__Assignment__: From the records below, copy out exactly the lines from the one containing "def execPhaseTimerExpiry (engine" to the one containing "def execGraceTimerExpiry (port", both included. Add nothing else.

__Supplied data__:
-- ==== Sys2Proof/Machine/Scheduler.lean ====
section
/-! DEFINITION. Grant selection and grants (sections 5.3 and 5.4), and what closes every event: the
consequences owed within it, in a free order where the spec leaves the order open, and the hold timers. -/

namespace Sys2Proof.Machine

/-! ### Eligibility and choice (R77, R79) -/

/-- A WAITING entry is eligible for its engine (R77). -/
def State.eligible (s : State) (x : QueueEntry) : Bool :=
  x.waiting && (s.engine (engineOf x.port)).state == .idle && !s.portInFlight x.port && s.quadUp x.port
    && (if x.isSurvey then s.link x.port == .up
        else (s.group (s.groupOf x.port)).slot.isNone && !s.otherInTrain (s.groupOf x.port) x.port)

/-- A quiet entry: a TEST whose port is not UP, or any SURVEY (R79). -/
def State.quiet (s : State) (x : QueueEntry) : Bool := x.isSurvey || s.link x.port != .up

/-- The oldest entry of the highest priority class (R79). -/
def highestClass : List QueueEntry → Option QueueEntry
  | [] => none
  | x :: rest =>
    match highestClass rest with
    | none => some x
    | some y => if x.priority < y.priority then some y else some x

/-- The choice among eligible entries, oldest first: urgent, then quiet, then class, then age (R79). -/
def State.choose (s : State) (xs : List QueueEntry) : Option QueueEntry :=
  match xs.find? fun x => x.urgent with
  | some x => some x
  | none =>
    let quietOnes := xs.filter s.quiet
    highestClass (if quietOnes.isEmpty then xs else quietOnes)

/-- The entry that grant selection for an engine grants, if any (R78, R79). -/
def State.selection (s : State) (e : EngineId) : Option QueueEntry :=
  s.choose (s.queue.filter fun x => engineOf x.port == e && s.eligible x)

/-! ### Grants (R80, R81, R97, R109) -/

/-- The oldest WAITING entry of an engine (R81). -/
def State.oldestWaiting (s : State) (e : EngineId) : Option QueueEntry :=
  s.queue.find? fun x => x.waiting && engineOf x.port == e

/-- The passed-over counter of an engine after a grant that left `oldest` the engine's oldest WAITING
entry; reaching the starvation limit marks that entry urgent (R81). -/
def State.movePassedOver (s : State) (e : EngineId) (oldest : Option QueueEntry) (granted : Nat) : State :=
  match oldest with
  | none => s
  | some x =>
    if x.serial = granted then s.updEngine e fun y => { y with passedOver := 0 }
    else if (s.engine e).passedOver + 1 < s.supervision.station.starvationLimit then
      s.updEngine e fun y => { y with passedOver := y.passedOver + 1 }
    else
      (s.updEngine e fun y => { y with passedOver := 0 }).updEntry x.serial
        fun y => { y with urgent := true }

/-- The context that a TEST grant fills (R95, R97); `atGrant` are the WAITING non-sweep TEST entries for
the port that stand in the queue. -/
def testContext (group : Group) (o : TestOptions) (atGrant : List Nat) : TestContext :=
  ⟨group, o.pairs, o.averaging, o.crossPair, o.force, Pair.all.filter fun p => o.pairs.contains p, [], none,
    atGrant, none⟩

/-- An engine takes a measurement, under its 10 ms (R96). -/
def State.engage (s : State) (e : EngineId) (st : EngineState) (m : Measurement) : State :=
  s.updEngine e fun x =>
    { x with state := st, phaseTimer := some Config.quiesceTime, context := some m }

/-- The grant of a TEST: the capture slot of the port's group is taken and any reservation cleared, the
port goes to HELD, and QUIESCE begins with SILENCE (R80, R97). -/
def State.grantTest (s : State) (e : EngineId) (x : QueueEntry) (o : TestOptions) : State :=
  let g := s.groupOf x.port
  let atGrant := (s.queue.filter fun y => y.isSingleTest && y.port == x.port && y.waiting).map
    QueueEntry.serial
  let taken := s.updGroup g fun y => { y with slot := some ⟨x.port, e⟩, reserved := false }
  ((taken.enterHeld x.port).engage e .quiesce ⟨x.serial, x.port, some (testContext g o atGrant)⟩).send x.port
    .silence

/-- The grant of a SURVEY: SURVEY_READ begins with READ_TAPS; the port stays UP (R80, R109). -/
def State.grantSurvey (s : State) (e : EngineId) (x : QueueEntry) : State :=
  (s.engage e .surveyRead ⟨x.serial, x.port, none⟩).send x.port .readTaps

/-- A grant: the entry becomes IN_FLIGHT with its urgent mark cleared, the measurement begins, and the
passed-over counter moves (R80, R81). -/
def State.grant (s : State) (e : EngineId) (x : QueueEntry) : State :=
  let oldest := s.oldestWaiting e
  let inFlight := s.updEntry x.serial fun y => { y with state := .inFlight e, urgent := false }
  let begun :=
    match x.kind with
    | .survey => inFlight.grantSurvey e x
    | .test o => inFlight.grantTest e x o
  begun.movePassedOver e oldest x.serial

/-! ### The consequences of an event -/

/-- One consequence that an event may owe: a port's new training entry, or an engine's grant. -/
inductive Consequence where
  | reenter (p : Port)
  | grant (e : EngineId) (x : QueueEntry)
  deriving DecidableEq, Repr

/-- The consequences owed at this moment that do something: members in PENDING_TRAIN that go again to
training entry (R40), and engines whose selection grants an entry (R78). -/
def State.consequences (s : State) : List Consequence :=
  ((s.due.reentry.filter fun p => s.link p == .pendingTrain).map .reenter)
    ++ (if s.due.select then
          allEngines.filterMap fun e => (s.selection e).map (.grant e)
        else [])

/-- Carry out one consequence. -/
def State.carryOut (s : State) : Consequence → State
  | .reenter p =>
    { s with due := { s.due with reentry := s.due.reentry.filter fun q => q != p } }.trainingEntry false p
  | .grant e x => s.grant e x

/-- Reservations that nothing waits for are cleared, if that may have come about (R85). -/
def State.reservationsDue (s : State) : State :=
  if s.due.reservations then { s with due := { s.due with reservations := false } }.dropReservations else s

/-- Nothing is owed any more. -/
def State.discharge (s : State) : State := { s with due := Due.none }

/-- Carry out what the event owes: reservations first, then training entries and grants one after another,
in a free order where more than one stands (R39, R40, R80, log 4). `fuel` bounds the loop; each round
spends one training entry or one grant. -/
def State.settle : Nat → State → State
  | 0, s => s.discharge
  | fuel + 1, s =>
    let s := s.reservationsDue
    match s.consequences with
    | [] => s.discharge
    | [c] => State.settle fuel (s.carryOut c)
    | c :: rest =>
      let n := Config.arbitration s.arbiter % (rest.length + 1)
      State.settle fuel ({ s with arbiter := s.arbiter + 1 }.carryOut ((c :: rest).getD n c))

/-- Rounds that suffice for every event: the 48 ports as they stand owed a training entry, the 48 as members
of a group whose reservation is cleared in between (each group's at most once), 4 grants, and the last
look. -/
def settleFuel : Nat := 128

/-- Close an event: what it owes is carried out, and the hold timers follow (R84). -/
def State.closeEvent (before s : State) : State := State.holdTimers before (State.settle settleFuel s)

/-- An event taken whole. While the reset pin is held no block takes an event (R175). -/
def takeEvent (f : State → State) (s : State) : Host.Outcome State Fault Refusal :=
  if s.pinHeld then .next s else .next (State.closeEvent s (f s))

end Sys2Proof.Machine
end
* * *
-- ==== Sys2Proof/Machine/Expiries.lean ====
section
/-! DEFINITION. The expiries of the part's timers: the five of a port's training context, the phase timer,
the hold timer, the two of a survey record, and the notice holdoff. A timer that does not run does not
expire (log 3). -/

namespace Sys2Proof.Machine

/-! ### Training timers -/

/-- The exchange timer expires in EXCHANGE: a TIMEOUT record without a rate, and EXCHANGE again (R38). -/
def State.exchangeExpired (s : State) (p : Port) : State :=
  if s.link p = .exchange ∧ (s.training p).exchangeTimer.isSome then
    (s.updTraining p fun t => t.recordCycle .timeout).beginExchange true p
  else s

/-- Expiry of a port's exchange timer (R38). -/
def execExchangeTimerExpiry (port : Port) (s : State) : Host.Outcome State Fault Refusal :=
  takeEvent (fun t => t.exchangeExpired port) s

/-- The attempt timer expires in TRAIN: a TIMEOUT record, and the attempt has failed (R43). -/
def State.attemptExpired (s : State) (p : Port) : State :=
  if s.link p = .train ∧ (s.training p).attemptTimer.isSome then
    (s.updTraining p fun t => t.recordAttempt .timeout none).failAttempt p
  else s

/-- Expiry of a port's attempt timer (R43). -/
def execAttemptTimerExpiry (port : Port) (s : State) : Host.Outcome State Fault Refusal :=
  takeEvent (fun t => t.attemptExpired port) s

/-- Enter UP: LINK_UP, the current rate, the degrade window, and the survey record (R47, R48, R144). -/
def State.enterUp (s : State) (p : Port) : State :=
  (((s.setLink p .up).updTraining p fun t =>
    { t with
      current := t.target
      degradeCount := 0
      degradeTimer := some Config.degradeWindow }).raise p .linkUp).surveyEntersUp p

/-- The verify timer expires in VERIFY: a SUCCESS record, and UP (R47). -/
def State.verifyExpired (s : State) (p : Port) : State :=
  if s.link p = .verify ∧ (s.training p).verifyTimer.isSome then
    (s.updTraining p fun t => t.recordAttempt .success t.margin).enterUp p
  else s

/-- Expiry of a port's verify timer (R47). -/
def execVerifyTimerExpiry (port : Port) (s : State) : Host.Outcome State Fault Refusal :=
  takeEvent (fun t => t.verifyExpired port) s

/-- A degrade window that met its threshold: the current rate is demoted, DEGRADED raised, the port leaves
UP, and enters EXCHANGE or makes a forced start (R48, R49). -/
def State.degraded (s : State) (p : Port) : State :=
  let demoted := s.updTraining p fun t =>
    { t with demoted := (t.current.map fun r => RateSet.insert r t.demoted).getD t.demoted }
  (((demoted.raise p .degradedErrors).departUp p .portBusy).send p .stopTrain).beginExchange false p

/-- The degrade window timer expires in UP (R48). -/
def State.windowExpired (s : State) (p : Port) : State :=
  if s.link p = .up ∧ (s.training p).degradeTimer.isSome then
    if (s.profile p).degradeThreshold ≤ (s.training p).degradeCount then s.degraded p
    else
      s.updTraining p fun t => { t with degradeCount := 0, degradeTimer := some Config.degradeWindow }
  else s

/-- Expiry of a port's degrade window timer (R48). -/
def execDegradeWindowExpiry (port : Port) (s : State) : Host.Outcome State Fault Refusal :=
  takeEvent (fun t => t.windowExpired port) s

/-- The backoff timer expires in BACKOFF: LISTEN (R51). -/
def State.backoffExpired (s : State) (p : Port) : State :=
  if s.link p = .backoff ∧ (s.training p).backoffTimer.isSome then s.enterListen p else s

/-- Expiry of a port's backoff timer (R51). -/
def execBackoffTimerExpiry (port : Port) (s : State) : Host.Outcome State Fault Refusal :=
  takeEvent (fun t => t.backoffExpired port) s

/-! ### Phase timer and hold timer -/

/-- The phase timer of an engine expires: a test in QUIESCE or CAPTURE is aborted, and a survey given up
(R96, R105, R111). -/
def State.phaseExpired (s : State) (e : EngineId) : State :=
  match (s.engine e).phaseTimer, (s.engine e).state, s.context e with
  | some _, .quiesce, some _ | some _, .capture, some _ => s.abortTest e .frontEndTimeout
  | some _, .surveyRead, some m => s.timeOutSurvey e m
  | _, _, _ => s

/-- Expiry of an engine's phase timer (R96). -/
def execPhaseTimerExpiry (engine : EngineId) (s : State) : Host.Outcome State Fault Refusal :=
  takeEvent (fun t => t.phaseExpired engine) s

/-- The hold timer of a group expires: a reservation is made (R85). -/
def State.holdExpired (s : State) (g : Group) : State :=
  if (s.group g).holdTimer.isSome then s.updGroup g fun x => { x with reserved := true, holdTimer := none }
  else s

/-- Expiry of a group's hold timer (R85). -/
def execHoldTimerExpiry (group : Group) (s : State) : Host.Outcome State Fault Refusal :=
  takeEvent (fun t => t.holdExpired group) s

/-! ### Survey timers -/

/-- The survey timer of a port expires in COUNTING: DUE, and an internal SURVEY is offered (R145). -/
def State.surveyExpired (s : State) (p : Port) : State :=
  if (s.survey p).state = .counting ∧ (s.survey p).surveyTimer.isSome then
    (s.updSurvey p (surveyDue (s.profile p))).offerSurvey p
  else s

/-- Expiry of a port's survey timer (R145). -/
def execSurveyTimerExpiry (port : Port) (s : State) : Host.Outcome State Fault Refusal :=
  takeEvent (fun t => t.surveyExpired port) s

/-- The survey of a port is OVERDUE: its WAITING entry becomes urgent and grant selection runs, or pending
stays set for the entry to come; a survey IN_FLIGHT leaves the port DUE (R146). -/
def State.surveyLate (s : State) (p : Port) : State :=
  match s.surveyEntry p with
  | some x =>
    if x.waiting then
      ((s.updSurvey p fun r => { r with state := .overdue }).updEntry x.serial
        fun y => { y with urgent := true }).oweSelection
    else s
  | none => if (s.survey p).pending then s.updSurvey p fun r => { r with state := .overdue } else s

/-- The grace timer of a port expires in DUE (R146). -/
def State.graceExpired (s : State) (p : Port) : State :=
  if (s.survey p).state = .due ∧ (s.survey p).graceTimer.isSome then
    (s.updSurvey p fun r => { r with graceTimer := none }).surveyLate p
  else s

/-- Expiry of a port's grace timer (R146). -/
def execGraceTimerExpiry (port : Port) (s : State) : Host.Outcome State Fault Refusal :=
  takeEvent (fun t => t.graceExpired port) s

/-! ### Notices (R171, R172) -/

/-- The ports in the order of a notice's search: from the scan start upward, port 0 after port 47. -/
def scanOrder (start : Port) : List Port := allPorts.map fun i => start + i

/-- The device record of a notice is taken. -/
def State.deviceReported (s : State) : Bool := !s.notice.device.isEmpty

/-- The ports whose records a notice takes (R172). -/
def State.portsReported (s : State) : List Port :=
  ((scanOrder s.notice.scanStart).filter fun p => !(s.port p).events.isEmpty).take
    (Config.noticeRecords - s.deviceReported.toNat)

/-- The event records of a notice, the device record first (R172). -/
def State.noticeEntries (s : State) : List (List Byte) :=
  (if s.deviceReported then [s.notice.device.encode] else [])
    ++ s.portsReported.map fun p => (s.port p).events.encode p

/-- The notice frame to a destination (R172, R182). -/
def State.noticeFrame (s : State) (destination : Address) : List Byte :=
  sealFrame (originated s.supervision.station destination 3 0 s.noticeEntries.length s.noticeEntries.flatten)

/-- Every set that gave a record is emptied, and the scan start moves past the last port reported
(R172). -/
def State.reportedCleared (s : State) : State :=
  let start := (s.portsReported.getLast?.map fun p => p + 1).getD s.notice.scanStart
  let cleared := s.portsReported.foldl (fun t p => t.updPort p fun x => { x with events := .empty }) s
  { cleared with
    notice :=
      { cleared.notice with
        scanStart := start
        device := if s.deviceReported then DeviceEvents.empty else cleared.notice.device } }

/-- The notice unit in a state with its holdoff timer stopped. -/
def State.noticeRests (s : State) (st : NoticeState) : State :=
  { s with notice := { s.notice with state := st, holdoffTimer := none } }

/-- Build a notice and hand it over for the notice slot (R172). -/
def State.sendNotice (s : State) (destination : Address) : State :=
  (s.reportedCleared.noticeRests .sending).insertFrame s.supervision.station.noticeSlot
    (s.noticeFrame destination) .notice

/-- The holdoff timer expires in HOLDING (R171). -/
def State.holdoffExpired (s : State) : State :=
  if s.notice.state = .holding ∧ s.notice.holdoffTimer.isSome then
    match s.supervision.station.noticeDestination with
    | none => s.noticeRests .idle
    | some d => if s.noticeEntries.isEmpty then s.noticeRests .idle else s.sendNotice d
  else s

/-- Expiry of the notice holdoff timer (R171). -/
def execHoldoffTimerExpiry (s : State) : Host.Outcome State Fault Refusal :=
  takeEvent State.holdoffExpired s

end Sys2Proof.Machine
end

__Answer for this exercise__:
def execPhaseTimerExpiry (engine : EngineId) (s : State) : Host.Outcome State Fault Refusal :=
  takeEvent (fun t => t.phaseExpired engine) s

/-- The hold timer of a group expires: a reservation is made (R85). -/
def State.holdExpired (s : State) (g : Group) : State :=
  if (s.group g).holdTimer.isSome then s.updGroup g fun x => { x with reserved := true, holdTimer := none }
  else s

/-- Expiry of a group's hold timer (R85). -/
def execHoldTimerExpiry (group : Group) (s : State) : Host.Outcome State Fault Refusal :=
  takeEvent (fun t => t.holdExpired group) s

/-! ### Survey timers -/

/-- The survey timer of a port expires in COUNTING: DUE, and an internal SURVEY is offered (R145). -/
def State.surveyExpired (s : State) (p : Port) : State :=
  if (s.survey p).state = .counting ∧ (s.survey p).surveyTimer.isSome then
    (s.updSurvey p (surveyDue (s.profile p))).offerSurvey p
  else s

/-- Expiry of a port's survey timer (R145). -/
def execSurveyTimerExpiry (port : Port) (s : State) : Host.Outcome State Fault Refusal :=
  takeEvent (fun t => t.surveyExpired port) s

/-- The survey of a port is OVERDUE: its WAITING entry becomes urgent and grant selection runs, or pending
stays set for the entry to come; a survey IN_FLIGHT leaves the port DUE (R146). -/
def State.surveyLate (s : State) (p : Port) : State :=
  match s.surveyEntry p with
  | some x =>
    if x.waiting then
      ((s.updSurvey p fun r => { r with state := .overdue }).updEntry x.serial
        fun y => { y with urgent := true }).oweSelection
    else s
  | none => if (s.survey p).pending then s.updSurvey p fun r => { r with state := .overdue } else s

/-- The grace timer of a port expires in DUE (R146). -/
def State.graceExpired (s : State) (p : Port) : State :=
  if (s.survey p).state = .due ∧ (s.survey p).graceTimer.isSome then
    (s.updSurvey p fun r => { r with graceTimer := none }).surveyLate p
  else s

/-- Expiry of a port's grace timer (R146). -/
def execGraceTimerExpiry (port : Port) (s : State) : Host.Outcome State Fault Refusal :=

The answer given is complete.